Engineering Densely Packed Ion-Cluster Electrolytes for Wide-Temperature Lithium–Sulfurized Polyacrylonitrile Batteries

The electrolyte plays an essential role in the advancement of lithium–sulfur batteries (LSBs), as it not only transports the charge carriers but also extensively influences sulfur conversion mechanisms and electrode–electrolyte interphases formed on the electrode surface, thereby directly impacting battery performance. However, the majority of existing electrolytes suffer from incompatibility with either the Li anode or the sulfur cathode. Here, we develop a densely packed ion-cluster electrolyte (DPIE) through the strategic combination of a weakly solvating solvent and an inert diluent, resulting in the self-assembly of abundant compact ion-pair aggregates within its structure. This peculiar solvation structure promotes fast Li+ desolvation, the formation of robust electrode–electrolyte interphases, and the suppression of polysulfide dissolution. Leveraging the tailored DPIE, room-temperature Li||sulfurized polyacrylonitrile (SPAN) batteries demonstrate 300 stable cycles with a capacity retention of 97.8% and a steady Coulombic efficiency exceeding 99.9%. Even under a limited negative/positive areal capacity ratio of four, the Li||SPAN cells exhibit good stability over 250 cycles with 97.1% capacity retention. Furthermore, Li||SPAN batteries show impressive stability over a wide temperature range spanning from −20 to 60 °C and exhibit reversibility at −10 °C over 200 cycles. This electrolyte design enables LSBs with prolonged operational lifetimes, rapid charging capabilities, and expanded temperature tolerance.

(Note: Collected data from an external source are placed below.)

/-- What decodes is well formed, and no bit of its words is passed over (R13, R44): the encoder gives them back. -/
def Obligations.DecodedWordsAreTheirs : Prop :=
  ∀ (q : Seq) (w w2 : Word32) (i : Instr), decode q w w2 = .ok i →
    i.wf q = true ∧ encode i = if twoWord q (majOf w) then [w, w2] else [w]

/-! ### The whole machine -/

/-- R12, R98, R99, R115: a step at a sequencer's turn to issue runs the instruction that its words decode to. When the
sequencer may issue, nothing holds it, and the words at its program counter are in its I-cache, the step is that instruction's
meaning in a state that differs from the one before in where the turn stands and in the order of use of I-cache lines; the
step adds the class of the unit, with the token of a task's first issue, and for L's branches and compares the speculation of
R119. A step at another action is that action's meaning, and with none left it enters the next phase. The model's choice: the
order of actions in an rc (log 1), and how the speculation is carried out (log 20). -/
def Obligations.StepRunsDecoded : Prop :=
  ∀ (s : State) (rest : List Action),
    (∀ (k : CoreId) (q : Seq) (w w2 : Word32) (i : Instr), let c := s.core k
      let x := c.sq q.idx
      s.agenda = .issue k q :: rest → c.mayIssue q = true → x.arrival = none → c.mid = none → x.pay = 0 →
      (c.pinned = true → s.holdsPin k = true) → (q = .l → c.halted = none ∧ c.spec = none) →
      c.icWord q.idx x.pc.toNat = some w → (twoWord q (majOf w) = true → c.icWord q.idx (x.pc + 4).toNat = some w2) →
      decode q w (if twoWord q (majOf w) then w2 else 0) = .ok i →
      ∃ ic : Vector (Vector (List ICLine) 64) 4,
        step s = andThen
          (exec i { s with agenda := rest, curCore := k, curSeq := q, cores := s.cores.set k { c with ic := ic } })
          fun t => (t.specAfter k q i).attempted k q.idx) ∧
    (∀ i : Instr, s.agenda = .ev i :: rest → step s = exec i { s with agenda := rest }) ∧
    (s.agenda = [] → step s = .next s.enter)
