theorem exec_bootGo_boots {d : Fin 2} {s : State} (hb : bvf (s.die d).bootstat 28 3 = 1) (hr : (s.die d).rstphase = 0) :
    ∃ (t : State) (e : Nat), exec .bootGo s = .next t ∧ (t.die d).bootDue = some e ∧ s.rc < e ∧
      bvf (t.die d).bootstat 28 3 = 2 ∧ (t.die d).bootwin = (s.die 0).bootwin ∧ t.cores = s.cores := by
  rw [exec_bootGo]
  generalize (s.die 0).bootwin = w
  match d, hb, hr with
  | 0, hb, hr =>
    obtain ⟨⟨n, hdue, hlt⟩, hph, hwin, -⟩ := State.bootVerify_boots s 0 w
    have h0 : (State.bootStart w (State.bootStart w s 0) 1).die 0 = ((s.modDie 0 fun x => { x with bootwin := w }).bootVerify 0).die 0 := by
      rw [State.bootStart_other _ _ (by decide), State.bootStart_same w s hb hr]
    rw [← h0] at hdue hph hwin
    exact ⟨_, n, rfl, hdue, hlt, hph, hwin, by rw [State.bootStart_cores, State.bootStart_cores]⟩
  | 1, hb, hr =>
    have h1 : (State.bootStart w s 0).die 1 = s.die 1 := State.bootStart_other _ _ (by decide)
    rw [← h1] at hb hr
    obtain ⟨⟨n, hdue, hlt⟩, hph, hwin, -⟩ := State.bootVerify_boots (State.bootStart w s 0) 1 w
    rw [State.bootStart_rc] at hlt
    rw [← State.bootStart_same w _ hb hr] at hdue hph hwin
    exact ⟨_, n, rfl, hdue, hlt, hph, hwin, by rw [State.bootStart_cores, State.bootStart_cores]⟩

/-! ### The end of a verification, and its deadline (R406 to R408) -/

theorem bootErr_lt (d : Fin 2) (w : Mem) : bootErr d w < 16 := by
  unfold bootErr
  extract_lets
  split
  · decide
  · split
    · decide
    · split
      · decide
      · split
        · decide
        · split <;> decide

theorem eq_of_ne_otherDie : ∀ l e : Fin 2, e ≠ otherDie l → e = l := by decide

theorem State.loseDie_bootstat (s : State) (l : Fin 2) (m : LossMode) (e : Fin 2) :
    ((s.loseDie l m).die e).bootstat = (s.die e).bootstat := by
  cases h : (s.die l).lost with
  | true => rw [State.loseDie, if_pos h]
  | false =>
    have hm := congrArg (fun m => m.2.2.2.2) (State.mark_eq (State.loseDie_marks h m) e)
    refine Eq.trans hm ?_
    by_cases he : e = otherDie l
    · subst he
      rw [State.die_modDie_same, State.die_modDie_other _ _ (otherDie_ne l).symm]
      rfl
    · obtain rfl := eq_of_ne_otherDie l e he
      rw [State.die_modDie_other _ _ he, State.die_modDie_same]
      rfl

/-- A failed boot leaves its error in BOOTSTAT, whether or not the failure loses the die. -/
theorem State.bootFail_bootstat (s : State) (d : Fin 2) (err : Nat) :
    ((s.bootFail d err).die d).bootstat = ((s.die d).boot 4 err).bootstat := by
  unfold State.bootFail
  extract_lets u
  have hu : (u.die d).bootstat = ((s.die d).boot 4 err).bootstat := by rw [State.die_modDie_same]
  split
  · rw [State.loseDie_bootstat, hu]
  · exact hu

theorem State.bootFail_fails (s : State) (d : Fin 2) {err : Nat} (h : err < 16) :
    bvf ((s.bootFail d err).die d).bootstat 28 3 = 4 ∧ bvf ((s.bootFail d err).die d).bootstat 24 4 = err := by
  rw [State.bootFail_bootstat, Die.boot_phase, Die.boot_err]
  exact ⟨rfl, Nat.mod_eq_of_lt h⟩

电解液在锂硫电池（Lithium-Sulfur Batteries，LSBs）的研发进程中发挥着不可或缺的关键作用：它不仅负责传输电荷载流子，还会显著影响硫的转化机制以及电极表面生成的电极-电解液界面，进而直接影响电池的整体性能。然而，当前绝大多数电解液均存在与锂负极或硫正极兼容性欠佳的问题。本研究通过将弱溶剂化溶剂与惰性稀释剂进行策略性复合，成功开发出一种致密离子团簇电解液（Densely Packed Ion-Cluster Electrolyte，DPIE），其结构内可自组装形成大量紧凑的离子对聚集体。这种特殊的溶剂化结构能够促进锂离子（Li+）快速脱溶剂化，助力形成稳定可靠的电极-电解液界面，并有效抑制多硫化物的溶解。借助定制化的致密离子团簇电解液，室温下的锂||硫化聚丙烯腈（sulfurized polyacrylonitrile，SPAN）电池可实现300次稳定循环，容量保持率达97.8%，库仑效率（Coulombic Efficiency）稳定维持在99.9%以上。即使在负极/正极面容量（areal capacity）比仅为4的严苛条件下，锂||SPAN电池仍可实现250次以上的稳定循环，容量保持率为97.1%。此外，锂||SPAN电池在-20℃至60℃的宽温度区间内均展现出优异的循环稳定性，且在-10℃下可完成200次以上的可逆循环。该电解液设计方案可赋予锂硫电池更长的循环寿命、更快的充电速率以及更宽泛的温度适用范围。